SVM and Kernels
Ryan J. Kung
ryankung(at)ieee.org
SVM
- Logistic Regression:
- Support Vector Machine \[\begin{align*} &= \underset{\theta}{min}\frac{1}{m} \sum_{i=1}^m [y^{(i)}cost_1(\theta^Tx^{(i)})) + (1 - y^{(i)})cost_2(\theta^Tx^{(i)}))]+ \frac{\lambda}{2m}\sum_{j=1}^n \theta_j^2\\ &= \underset{\theta}{min} \sum_{i=1}^m [y^{(i)}cost_1(\theta^Tx^{(i)})) + (1 - y^{(i)})cost_2(\theta^Tx^{(i)}))]+ \frac{\lambda}{2}\sum_{j=1}^n \theta_j^2\\ &= \underset{\theta}{min}C \sum_{i=1}^m [y^{(i)}cost_1(\theta^Tx^{(i)})) + (1 - y^{(i)})cost_2(\theta^Tx^{(i)}))]+ \frac{1}{2}\sum_{j=1}^n \theta_j^2 \ ;\ for\ C=\frac{1}{\lambda}\\ \end{align*}\]
- SVM Hypothesis: \[\begin{align*} h_{\theta}=\left\{ \begin{array}{0r} 1\ if\ \theta^Tx \geq 0\\ 0\ otherwise \end{array} \right\} \end{align*}\]
- Training Process:
if \(y=1\), we want \(\theta^Tx\geq1\)
if \(y=0\), we want \(\theta^Tx\leq-1\)
This builds in an extra safety factor or safety margin factor into the support vector machine
Kernels
Q: Is there a different / better choice of features \(f_1, f_2, f_3 ...\)?
S: Given \(x\), compute new feature depending on proximity to landmarks \(l^{(1)}, l^{(2)}, l^{(3}\)
\[\begin{align*} f_i=similarity(x, l^{(i)})=exp(-\frac{||x-l^{(1)}||^2}{2\sigma^2}) \end{align*}\]The mathematical term of the similarity function is kernel function, the specific kernel above is acutually called a Gaussian Kernel.
\[\begin{align*} f_i=K(x, l^{(i)})=exp(-\frac{||x-l^{(1)}||^2}{2\sigma^2}) \end{align*}\]If \(x \approx l^{(i)}\):
\[\begin{align*} f_i \approx exp(-\frac{0^2}{2\sigma^2})\approx 1 \end{align*}\]If \(x\) far from \(l^{(i)}\):
\[\begin{align*} f_i=exp(-\frac{large\ number^2}{2\sigma^2})\approx 0 \end{align*}\]SVM with Kernels:
Given \((x^{(1)}, y^{(1)}), (x^{(2)}, y^{(2)}),..,(x^{(m)}, y^{(m)})\)
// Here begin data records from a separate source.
/-! ### Fault log (R132, R133) -/

/-- The FREE record with the lowest index (R132). -/
def FaultLog.firstFree (l : FaultLog) : Option Nat :=
  (List.range 12).find? fun i => (l.records[i]?).getD none == none

/-- The serial after this one; 65535 advances to 1 (R130, R132). -/
def nextSerial (n : Nat) : Nat := if 65535 ≤ n then 1 else n + 1

/-- A record is logged at index `i` (R132, steps 1 to 4). -/
def FaultLog.log (l : FaultLog) (i : Nat) (p : Port) (seq : Nat) (kind : JobKind) (d : FaultDetail) : FaultLog :=
  { records := l.records.setIfInBounds i (some ⟨nextSerial l.serial, p, seq, kind, d⟩)
    serial := nextSerial l.serial
    arrival := l.arrival ++ [i] }

/-- The FAULT flag is set unless the kind is quiet for the port (R132, R133, R134). -/
def PortBlock.raiseFault (b : PortBlock) (k : FaultKind) : PortBlock :=
  if b.config.quiet.get k then b else b.raise .fault

/-- A fault is handed over (R131): logged when a record is FREE (R132), else LOG-FULL is set (R133). Answers the index
for the notice. With the log full, LOG-FULL is set before FAULT, so an attention frame placed at once shows LOG-FULL without
this FAULT (DEDUCED, log 30). -/
def State.logFault (s : State) (p : Port) (seq : Nat) (kind : JobKind) (d : FaultDetail) : State × Option Nat :=
  match s.faultLog.firstFree with
  | some i =>
    (({ s with faultLog := s.faultLog.log i p seq kind d }).modPort p fun b => b.raiseFault d.kind, some i)
  | none => (s.modPort p fun b => (b.raise .logFull).raiseFault d.kind, none)

/-- A record goes to FREE and its index leaves the arrival list (R137, R138). -/
def FaultLog.free (l : FaultLog) (i : Nat) : FaultLog :=
  { l with records := l.records.setIfInBounds i none, arrival := l.arrival.filter fun j => j != i }

/-- The record at an index, if PENDING. -/
def FaultLog.record (l : FaultLog) (i : Nat) : Option FaultRecord := (l.records[i]?).getD none

/-- The indexes of a port's PENDING records in arrival order (R135, R136). -/
def FaultLog.ofPort (l : FaultLog) (p : Port) : List Nat :=
  l.arrival.filter fun i => (l.record i).any fun r => r.port == p

/-- The first pending index of a port (R135). -/
def FaultLog.firstPending (l : FaultLog) (p : Port) : Option Nat := (l.ofPort p).head?

/-- Every PENDING record of a port is freed (R138). -/
def FaultLog.freePort (l : FaultLog) (p : Port) : FaultLog :=
  { l with
    records := l.records.map fun r => if r.any fun x => x.port == p then none else r
    arrival := l.arrival.filter fun i => !((l.record i).any fun r => r.port == p) }

/-! ### Run state and notices (R78, R80, R81) -/

/-- The contents of a HALT reply (10.5): HALTED 0x01 or RESUMED-BEFORE-HALT 0x02. -/
def haltContents (outcome : Nat) : List Byte := enc8 outcome ++ enc8 0

/-- The queue goes to HALTED: the HALT waiters are answered HALTED (R81) and the HALTED flag is set (R80). -/
def PortBlock.becomeHalted (b : PortBlock) : PortBlock :=
  let b := { b with queue := { b.queue with run := .halted } }
  let ws := b.queue.haltWaiters
  (({ b with queue := { b.queue with haltWaiters := [] } }).answerAll ws (haltContents 0x01)).raise .halted

/-- A WAITING head goes back to QUEUED by a halt (R75, R80). -/
def PortBlock.unwait (b : PortBlock) : PortBlock :=
  match b.queue.entries with
  | e :: rest =>
    if e.isWaiting then
      { b with queue := { b.queue with entries := { e with state := .queued false } :: rest } }.withdraw
    else b
  | [] => b

/-- The payload of a JOB-END notice (10.7). -/
def noticePayload (e : Entry) (status : JobStatus) (index : Option Nat) : List Byte :=
  enc8 0x01 ++ enc8 e.job.kind.code ++ enc16 e.seq ++ enc8 status.code ++ enc8 (index.getD 0xFF) ++ enc16 0 ++
    enc32 e.job.tag.toNat

/-- A job that ends with this status has its notice placed (R78): FAULTED and GONE always, DONE with notify, CANCELLED
never. -/
def noticePlaced (notify : Bool) : JobStatus → Bool
  | .done => notify
  | .faulted => true
  | .gone => true
  | .cancelled => false

/-- The JOB-END notice goes into the notice slot, or the slot is released (R78). -/
def PortBlock.placeNotice (b : PortBlock) (e : Entry) (status : JobStatus) (index : Option Nat) : PortBlock :=
  if noticePlaced e.notify status then { b with link := b.link.fill .ntc (noticePayload e status index) }
  else { b with link := b.link.release }

/-- The contents of a CANCEL reply (10.5, R84). -/
def cancelContents (outcomes : List (Nat × JobStatus)) : List Byte :=
  enc8 outcomes.length ++ enc8 0 ++ outcomes.flatMap fun o => enc16 o.1 ++ enc8 o.2.code

/-- Each CANCEL waiter is answered with the ACTIVE job's status and the entries it removed, in queue order (R85). The spec
gives no order among the waiters: the oldest is answered first (DESIGN CHOICE, log 29). -/
def PortBlock.answerCancels (b : PortBlock) (seq : Nat) (status : JobStatus) : PortBlock :=
  let ws := b.queue.cancelWaiters
  ws.foldl (fun b w => b.answer w.id (cancelContents ((seq, status) :: w.removed.map fun q => (q, .cancelled))))
    { b with queue := { b.queue with cancelWaiters := [] } }

/-! ### The end of a job (R77, R79) -/

/-- The head `e` leaves the queue of port `p` with this status, by the six steps of R77 in their order: the entry removed; an
ACTIVE job's claims released and requests reconsidered; its pins dropped; the notice placed or its slot released; staged
bytes discarded; CANCEL waiters answered, and the run state changed when the queue is HALTING or `halts` (R79, R81). A revoke
or close whose last pin was among those dropped is no part of R77's list: the canvas manager ends it then, in the same step
(R45, R53; log 3). -/
def State.endHead (s : State) (p : Port) (e : Entry) (status : JobStatus) (index : Option Nat) (halts : Bool) : State :=
  let s := s.modPort p fun b =>
    { b with record := none, request := none,
             queue := { b.queue with entries := b.queue.entries.tail, report := none } }
  let s := if e.isActive then s.releaseClaims p else s
  let s := s.dropPins p e.pins
  let s := s.modPort p fun b =>
    let b := (b.placeNotice e status index).refreshStaging.answerCancels e.seq status
    if b.queue.run = .halting || (halts && b.queue.run = .run) then b.becomeHalted else b
  s.settleAll p e.pins

/-- The head ends FAULTED (R79): the fault is handed to the fault log, and the port's severity for the kind decides
whether the queue halts. -/
def State.endFaulted (s : State) (p : Port) (e : Entry) (d : FaultDetail) : State :=
  let halts := (s.port p).config.severityHalt.get d.kind
  let r := s.logFault p e.seq e.job.kind d
  r.1.endHead p e .faulted r.2 halts

/-! ### The clear unit (R32, R34, R35) -/

/-- A block access of the clear unit is in progress at the store (R35, log 16). -/
def State.clearingBlock (s : State) : Bool :=
  match s.arbiter.serving with
  | some (.block ..) => true
  | _ => false

/-- The canvas manager asks for the removal of the CLEARING canvas in slot `n` (R16, R35): at once, with its release, or
as a removal pending. -/
def State.abandonClearing (s : State) (n : Nat) : State :=
  if s.clear.list.head? = some n then
    if s.clearingBlock then { s with clear := { s.clear with removalPending := true } }
    else ({ s with clear := { s.clear with list := s.clear.list.tail, clearedSoFar := 0 } }).release n
  else ({ s with clear := { s.clear with list := s.clear.list.filter fun m => m != n } }).release n

/-! ### Time (R61, R75, R124 to R126, R174) -/

/-- The held bytes cover the next span of the port's WRITE (R102, R124). -/
def PortBlock.writeReady (b : PortBlock) (r : EngineRecord) : Bool := r.spanBytes ≤ b.staging.held.length

/-- The stream timer of the port's job counts down (R124, R125): no span in progress, and a WRITE short of data or a READ
without a free slot. -/
def PortBlock.streamCounts (b : PortBlock) (busy : Bool) : Bool :=
  match b.record with
  | none => false
  | some r =>
    !busy &&
      match r.job.kind with
      | .write => !b.writeReady r
      | .read => b.link.freeSlots == 0
      | _ => false

/-- `ms` milliseconds of a wait timer pass. -/
def Entry.elapse (ms : Nat) (e : Entry) : Entry :=
  match e.state with
  | .waiting left => { e with state := .waiting (left - ms) }
  | _ => e

def WaitMode.elapse (ms : Nat) : WaitMode → WaitMode
  | .drain left => .drain (left - ms)
  | .cut => .cut

/-- `ms` milliseconds pass for the timers of a port: resend, wait, and the stream timer while it counts. -/
def PortBlock.elapse (ms : Nat) (busy : Bool) (b : PortBlock) : PortBlock :=
  { b with
    link := { b.link with resendTimer := b.link.resendTimer.map (· - ms) }
    queue := { b.queue with entries := b.queue.entries.map (Entry.elapse ms) }
    record :=
      if b.streamCounts busy then b.record.map fun r => { r with timer := r.timer.map (· - ms) } else b.record }

/-- `ms` milliseconds pass for the deadlines of a slot (R61). -/
def Slot.elapse (ms : Nat) (x : Slot) : Slot :=
  { x with canvas := x.canvas.map fun c =>
      { c with
        grants := c.grants.map fun g => { g with revoke := g.revoke.map fun r => { r with mode := r.mode.elapse ms } }
        phase :=
          match c.phase with
          | .closing op => .closing { op with mode := op.mode.elapse ms }
          | ph => ph } }

/-- `ms` milliseconds pass: every timer that runs comes that much nearer its expiry; one that has reached 0 is due
(log 6). -/
def State.elapse (s : State) (ms : Nat) : State :=
  { s with
    ports := ⟨s.ports.p0.elapse ms (s.spanBusy .p0), s.ports.p1.elapse ms (s.spanBusy .p1),
              s.ports.p2.elapse ms (s.spanBusy .p2), s.ports.p3.elapse ms (s.spanBusy .p3)⟩
    slots := s.slots.map (Slot.elapse ms) }

/-! ### Commands -/

/-- While the reset pin is asserted no block acts (R161): the command changes nothing. Otherwise it leaves `t`. -/
def State.unlessHeld (s : State) (t : State) : Host.Outcome State Fault Refusal := .next (if s.resetPin then s else t)

/-- The oldest frame of the port's inbound buffer, if this row processes it, with the state after it has left the buffer
(R181). -/
def State.takeFrame (s : State) (p : Port) (row : StreamRow) : Option (List Byte × State) :=
  match (s.port p).link.inbound with
  | [] => none
  | f :: rest =>
    if f.row = row then some (f.payload, s.modPort p fun b => { b with link := { b.link with inbound := rest } })
    else none

/-- A row of the request unit: the frame is processed by `f`; without such a frame there is nothing to do (logs 1
and 11). -/
def State.process (s : State) (p : Port) (row : StreamRow) (f : List Byte → State → State) :
    Host.Outcome State Fault Refusal :=
  s.unlessHeld (match s.takeFrame p row with
    | none => s
    | some (payload, s') => f payload s')

/-- The request in course, of this payload, is answered (R184). -/
def State.reply (s : State) (p : Port) (payload : List Byte) (status : Status) (contents : List Byte) : State :=
  s.modPort p fun b => b.reply (byteAt payload 0) status (reqId payload) contents

/-- The request in course is refused: a reply header alone (R184). -/
def State.refuse (s : State) (p : Port) (payload : List Byte) (status : Status) : State := s.reply p payload status []

/-- The request in course is deferred (R184). -/
def State.defer (s : State) (p : Port) (payload : List Byte) : State :=
  s.modPort p fun b => b.defer (byteAt payload 0) (reqId payload)

end Sys2Proof.Machine
end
Choose \((l^{(1)}, l^{(1)}), (l^{(2)}, l^{(2)}),..,(l^{(m)}, l^{(m)})\)
Given example \(x\): \(f_i=K(x,l^{(i)})\)
\[\begin{align*} x^{(i)}\rightarrow \begin{bmatrix}f_1^{(i)} \newline f_2^{(i)} \newline \vdots \newline f_m^{(i)}\end{bmatrix} \end{align*}\]Hypothesis: Given \(x\), compute fetures \(f\in \mathbb{R}^{m+1}\), Predict “y=1” if \(\theta^Tf\geq0\)
Training: \[\begin{align*} \underset{\theta}{min}C \sum_{i=1}^m [y^{(i)}cost_1(\theta^Tf^{(i)})) + (1 - y^{(i)})cost_2(\theta^Tf^{(i)}))]+ \frac{1}{2}\sum_{j=1}^{n=m} \theta_j^2 \end{align*}\]Note that: \(=\sum_{j=1}^{n=m} \theta_j^2=\theta^T\theta=||\theta||^2\) if we ignore \(\theta_0\)
SVM parameters:
\(C(=\frac{1}{\lambda})\)
Large C: Lower bias, high variance,
Small C: Higher bias, low variance.
\(\sigma^2\)
Large \(\sigma^2\): Feature \(f_i\), vary more smoothly. Higher bias, lower variance.
Small \(\sigma^2\): Feature \(f_2\), vary less smoothly. Lower bias, Higher variance.